Les restes de tortues du Kimméridgien de Fumel décrits par Sauvage (1902b: 28, 29) furent également mentionnés par Bergounioux (1935: 37, 38) dans son ouvrage sur les chéloniens fossiles du bassin d’Aquitaine. La manière dont est rédigée la section consacrée aux tortues du Kimméridgien de Fumel dans ce travail pourrait laisser supposer que Bergounioux avait étudié en personne le matériel de la collection Combes conservé au Musée de la ville d’Agen ( Püntener et al. 2014: 354). Il est cependant peu probable que cela soit le cas. Le conservateur du musée de l’époque n’est en effet pas mentionné dans ses remerciements ( Bergounioux 1935: 9, 10). Par ailleurs, Bergounioux se contente de reprendre, en les reformulant, les analyses de Sauvage fondées sur la description de seulement trois spécimens alors que la collection Combes possède d’autres spécimens comme il l’est montré plus loin. Bien que le matériel étudié par Sauvage ait longtemps été considéré comme perdu, il en a souvent été fait allusion dans la littérature ( Vignaud et al. 1994; Lapparent de Broin et al. 1996, 2021; Püntener et al. 2014;Pérez-García 2015; Anquetin & Chapman 2016; Anquetin et al. 2017).

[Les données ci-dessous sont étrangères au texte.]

-- ==== Sys2Proof/WellFormed.lean ====
section
/-! DEFINITION. Which terms of `Instr` an encoding exists for (30_encoding.md R82 to R85, R112). -/

namespace Sys2Proof

/-- A format I value fits its six bits (30_encoding.md R82: `v : W6`). -/
def immFits (v : Nat) : Bool := decide (v < 64)

/-- The ignored field fits its three bits (30_encoding.md R83, R85). -/
def ignoredFits (x : Nat) : Bool := decide (x < 8)

/-- The instruction can be encoded: every field is in its range. Register codes are in range by their type. -/
def Instr.wf : Instr → Bool
  | .imm v => immFits v
  | .or x => ignoredFits x
  | .nand x => ignoredFits x
  | .nor x => ignoredFits x
  | .and x => ignoredFits x
  | .add x => ignoredFits x
  | .sub x => ignoredFits x
  | .calcUnused6 x => ignoredFits x
  | .calcUnused7 x => ignoredFits x
  | .cp _ _ => true
  | .never x => ignoredFits x
  | .eq x => ignoredFits x
  | .less x => ignoredFits x
  | .lessEq x => ignoredFits x
  | .always x => ignoredFits x
  | .notEq x => ignoredFits x
  | .greaterEq x => ignoredFits x
  | .greater x => ignoredFits x

end Sys2Proof
end

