-- ==== Sys2Proof/Machine/Ops.lean ====
section
/-! DEFINITION. The named operations over memory, registers, the program counter, the ports and the free bytes.
There is no operation that takes an exception and none that returns from one: the machine has neither
(60_exceptions.md R200, R204, R205). -/

namespace Sys2Proof.Machine

/-! ### Program memory (20_memory.md R52, R55, R56) -/

/-- The byte at an address, if the host has set it. -/
def Memory.readAt (m : Memory) (a : Nat) : Option W8 :=
  match m with
  | [] => none
  | (k, v) :: rest => if k = a then some v else Memory.readAt rest a

/-- `MemRead(a, 1)` (20_memory.md R52): every `W8` is an address. -/
def Memory.read (m : Memory) (a : W8) : Option W8 := m.readAt a.toNat

/-- The list with the byte at an address set, in rising order. -/
def Memory.writeAt (m : Memory) (a : Nat) (b : W8) : Memory :=
  match m with
  | [] => [(a, b)]
  | (k, v) :: rest =>
    if a < k then (a, b) :: (k, v) :: rest
    else if a = k then (a, b) :: rest
    else (k, v) :: Memory.writeAt rest a b

/-- The host sets a byte, before the run (70_reset_and_hazards.md R237). No instruction writes memory
(20_memory.md R53). -/
def Memory.write (m : Memory) (a b : W8) : Memory := m.writeAt a.toNat b

/-- Canonical from an address on: addresses rise strictly, and lie below 256. -/
def Memory.wfFrom (lo : Nat) : Memory → Bool
  | [] => true
  | (k, _) :: rest => decide (lo ≤ k) && decide (k < 256) && Memory.wfFrom (k + 1) rest

/-- The canonical form: addresses strictly rising, all in the address space 0 to 255 (20_memory.md R55). An unlisted
address holds no value, so no entry can repeat it. -/
def Memory.wf (m : Memory) : Bool := Memory.wfFrom 0 m

/-- Bytes at consecutive addresses from `a` on. -/
def Memory.place (a : Nat) : List W8 → Memory
  | [] => []
  | b :: bs => (a, b) :: Memory.place (a + 1) bs

/-- The image the host loads: the program's bytes at consecutive addresses from 0 (30_encoding.md R101,
70_reset_and_hazards.md R237). DESIGN CHOICE, unsafe (log 17): of a program of more than 256 bytes the first 256 are
loaded and the others dropped; the spec leaves open the longest program the assembler accepts (R111). -/
def Memory.ofBytes (bs : List W8) : Memory := Memory.place 0 (bs.take 256)

/-! ### Registers (00_scope.md R9) -/

/-- `x[i]`, reading register R`i`. -/
def State.reg (s : State) : Reg → W8
  | .r0 => s.r0
  | .r1 => s.r1
  | .r2 => s.r2
  | .r3 => s.r3
  | .r4 => s.r4
  | .r5 => s.r5

/-- `x[i] <- v`, writing register R`i`: all eight bits, and nothing else (42_copy.md R142). -/
def State.setReg (s : State) (r : Reg) (v : W8) : State :=
  match r with
  | .r0 => { s with r0 := v }
  | .r1 => { s with r1 := v }
  | .r2 => { s with r2 := v }
  | .r3 => { s with r3 := v }
  | .r4 => { s with r4 := v }
  | .r5 => { s with r5 := v }

/-! ### Program counter (10_state.md R30 to R33) -/

/-- The successor of an address: one more, and PC_WRAP after 0xFF (10_state.md R32, R33; log 3). -/
def nextPc (p : W8) : W8 := if p = 0xFF then Config.pcWrap else p + 1

/-- `pc <- (pc + 1) mod 256`. -/
def State.advance (s : State) : State := { s with pc := nextPc s.pc }

/-- `pc <- target`: absolute, all eight bits (43_condition.md R163). -/
def State.jump (s : State) (target : W8) : State := { s with pc := target }

/-- The instruction byte at `pc`, if the host has set it (10_state.md R31, 20_memory.md R52). -/
def State.fetch (s : State) : Option W8 := s.prog.read s.pc

/-! ### Ports (00_scope.md R11, 10_state.md R40 to R42) -/

/-- The bytes read from the input port, in order. -/
def ioInputs : List IoEvent → List W8
  | [] => []
  | .input v :: rest => v :: ioInputs rest
  | .output _ :: rest => ioInputs rest

/-- The bytes written to the output port, in order. -/
def ioOutputs : List IoEvent → List W8
  | [] => []
  | .input _ :: rest => ioOutputs rest
  | .output v :: rest => v :: ioOutputs rest

/-- `INPUT(k)` (10_state.md R40): the k-th listed answer of the run, and beyond the list a free value (log 8). -/
def State.inputValue (s : State) (k : Nat) : W8 :=
  match s.inputs[k]? with
  | some v => v
  | none => Config.input k

/-- How many input-port reads the run has made: the next one is the k-th, from 0 (10_state.md R40). -/
def State.inputCount (s : State) : Nat := (ioInputs s.io).length

/-- The byte the next input-port read yields. -/
def State.nextInput (s : State) : W8 := s.inputValue s.inputCount

/-- `InRead()`: one read event, always completes (10_state.md R40, 20_memory.md R54). -/
def inRead (s : State) : W8 × State := (s.nextInput, { s with io := s.io ++ [.input s.nextInput] })

/-- `OutWrite(v)`: one write event; the machine keeps no copy of it (10_state.md R41). -/
def outWrite (v : W8) (s : State) : State := { s with io := s.io ++ [.output v] }

/-! ### Free bytes -/

/-- A byte drawn under no law, fresh at each draw (41_calculate.md R132, 42_copy.md R146; log 9). DESIGN CHOICE, unsafe
(log 9): states with equal `draws` draw the same byte, so the n-th draw of one run equals the n-th of another. -/
def drawByte (s : State) : W8 × State := (Config.draw s.draws, { s with draws := s.draws + 1 })

end Sys2Proof.Machine
end

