/-- Settles O42, by the instruction's meaning at both states; only a Condition sets `pc` otherwise than by the
increment. -/
theorem noInstructionReadsPc : Obligations.NoInstructionReadsPc := by
  unfold Obligations.NoInstructionReadsPc
  intro i s p
  rcases exec_shape i with ⟨v, rfl⟩ | ⟨o, h⟩ | h | ⟨c, d, rfl⟩ | ⟨c, hcond, h⟩
  · exact ⟨_, _, exec_imm s v, exec_imm _ v, rfl, fun _ => rfl⟩
  · exact ⟨_, _, h s, h _, by simp only [calculate_eq], fun _ => by rw [calculate_eq]⟩
  · exact ⟨_, _, h s, h _, by simp only [calculateUnused_eq], fun _ => by rw [calculateUnused_eq]⟩
  · obtain ⟨hpc, -, -, -⟩ := copy_keeps c d s
    refine ⟨_, _, exec_cp s c d, exec_cp _ c d, ?_, fun _ => ?_⟩
    · rw [srcRead_withPc c s p, dstWrite_withPc d _ _ p]
      rfl
    · rw [advance_pc, nextPc_eq_add_one, hpc]
  · refine ⟨_, _, h s, h _, by simp only [condition_eq], fun hnone => ?_⟩
    rw [hcond] at hnone
    cases hnone

/-- Settles O43: an instruction that is no Copy naming R4 or R5 commutes with replacing the two. -/
theorem r4AndR5OnlyByCopy : Obligations.R4AndR5OnlyByCopy := by
  unfold Obligations.R4AndR5OnlyByCopy
  intro i s v4 v5 hcopy
  rcases exec_shape i with ⟨v, rfl⟩ | ⟨o, h⟩ | h | ⟨c, d, rfl⟩ | ⟨c, -, h⟩
  · exact ⟨_, exec_imm s v, rfl, rfl, exec_imm _ v⟩
  · simp only [h, calculate_eq]
    exact ⟨_, rfl, rfl, rfl, rfl⟩
  · simp only [h, calculateUnused_eq]
    exact ⟨_, rfl, rfl, rfl, rfl⟩
  · obtain ⟨hc4, hc5, hd4, hd5⟩ := hcopy c d rfl
    refine ⟨_, exec_cp s c d, copy_reg_of_ne hd4 c s, copy_reg_of_ne hd5 c s, ?_⟩
    rw [exec_cp, srcRead_withR4R5 hc4 hc5, dstWrite_withR4R5 hd4 hd5]
    rfl
  · simp only [h, condition_eq]
    exact ⟨_, rfl, rfl, rfl, rfl⟩

end Sys2Proof.Proofs
end

section
/-! PROOFS. The statement about program memory (20_memory.md R53), and the lemmas it needs. -/

namespace Sys2Proof.Machine

/-! ### The operand functions at two states that differ in program memory -/

theorem srcRead_withProg (c : RegCode) (s : State) (p : Memory) :
    srcRead c { s with prog := p } = ((srcRead c s).1, { (srcRead c s).2 with prog := p }) := by
  cases c with
  | reg r => cases r <;> rfl
  | port => rfl
  | undef => cases h : s.src7 <;> simp [srcRead, readUndef, drawByte, h]

theorem dstWrite_withProg (d : RegCode) (v : W8) (s : State) (p : Memory) :
    dstWrite d v { s with prog := p } = { dstWrite d v s with prog := p } := by
  cases d with
  | reg r => cases r <;> rfl
  | port => rfl
  | undef => rfl

end Sys2Proof.Machine

namespace Sys2Proof.Proofs

open Sys2Proof.Machine Sys2Proof.Safety

/-- A state with the same image and parameters keeps what a run never changes: equal images read alike everywhere. -/
theorem runKept_of_eq {s t : State} (hprog : t.prog = s.prog) (hsrc7 : t.src7 = s.src7)
    (hinputs : t.inputs = s.inputs) : RunKept s t :=
  ⟨fun a => by rw [hprog], hsrc7, hinputs⟩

Sauvage donne les photographies des faces dorsale et ventrale d’un fémur gauche qu’il attribue à Plesiochelys sp. ( Fig. 23A, B View FIG ). Bien que l’absence des vues antérieures et postérieures ne permettent pas une analyse complète de sa morphologie, sa face dorsale laisse deviner une tête proximale hémisphérique allongée dans la direction de l’axe long du fémur ( Fig. 23A View FIG ). En vue ventrale, les deux trochanters forment une fosse en forme de «V» ( Fig. 23B View FIG ). Le fémur s’élargit régulièrement dans sa portion distale. Les surfaces articulaires des deux condyles semblent séparées par une légère dépression. Ce spécimen se distingue des fémurs de Tropidemys langii Rütimeyer, 1873 qui présentent une tête fémorale de forme arrondie et une fosse intertrochantérienne plus large et plus arrondie à sa base ( Püntener et al. 2014, 2017b). En revanche, sa forme générale se rapproche de celle des fémurs de Plesiochelys bigleri Püntener, Anquetin & Billon-Bruyat, 2017 du Kimméridgien de Suisse, eux-mêmes indifférenciables des fémurs de Plesiochelys etalloni ( Pictet & Humbert, 1857) et Craspedochelys jaccardi ( Pictet, 1860) ( Püntener et al. 2017a, b). Pour cette raison, il sera attribué à un Plesiochelyidae indet.

Sauvage mentionne sans les figurer, un « fragment de dossière » de la partie médiane de la carapace et une neurale de 40 mm de large sur 35 mm de long qu’il rattache à Tropidemys Rütimeyer, 1873 . D’après les proportions de la neurale, cette identification est plausible, ce genre étant le seul à posséder des neurales larges ( Lapparent de Broin et al. 1996, 2021; Anquetin et al. 2014; Püntener et al. 2014, 2017b). Enfin, il attribue au genre Plesiochelys une costale de 155 mm de large sur 40 mm de long, indéterminable en l’absence de plus de précision ( Lapparent de Broin et al. 1996).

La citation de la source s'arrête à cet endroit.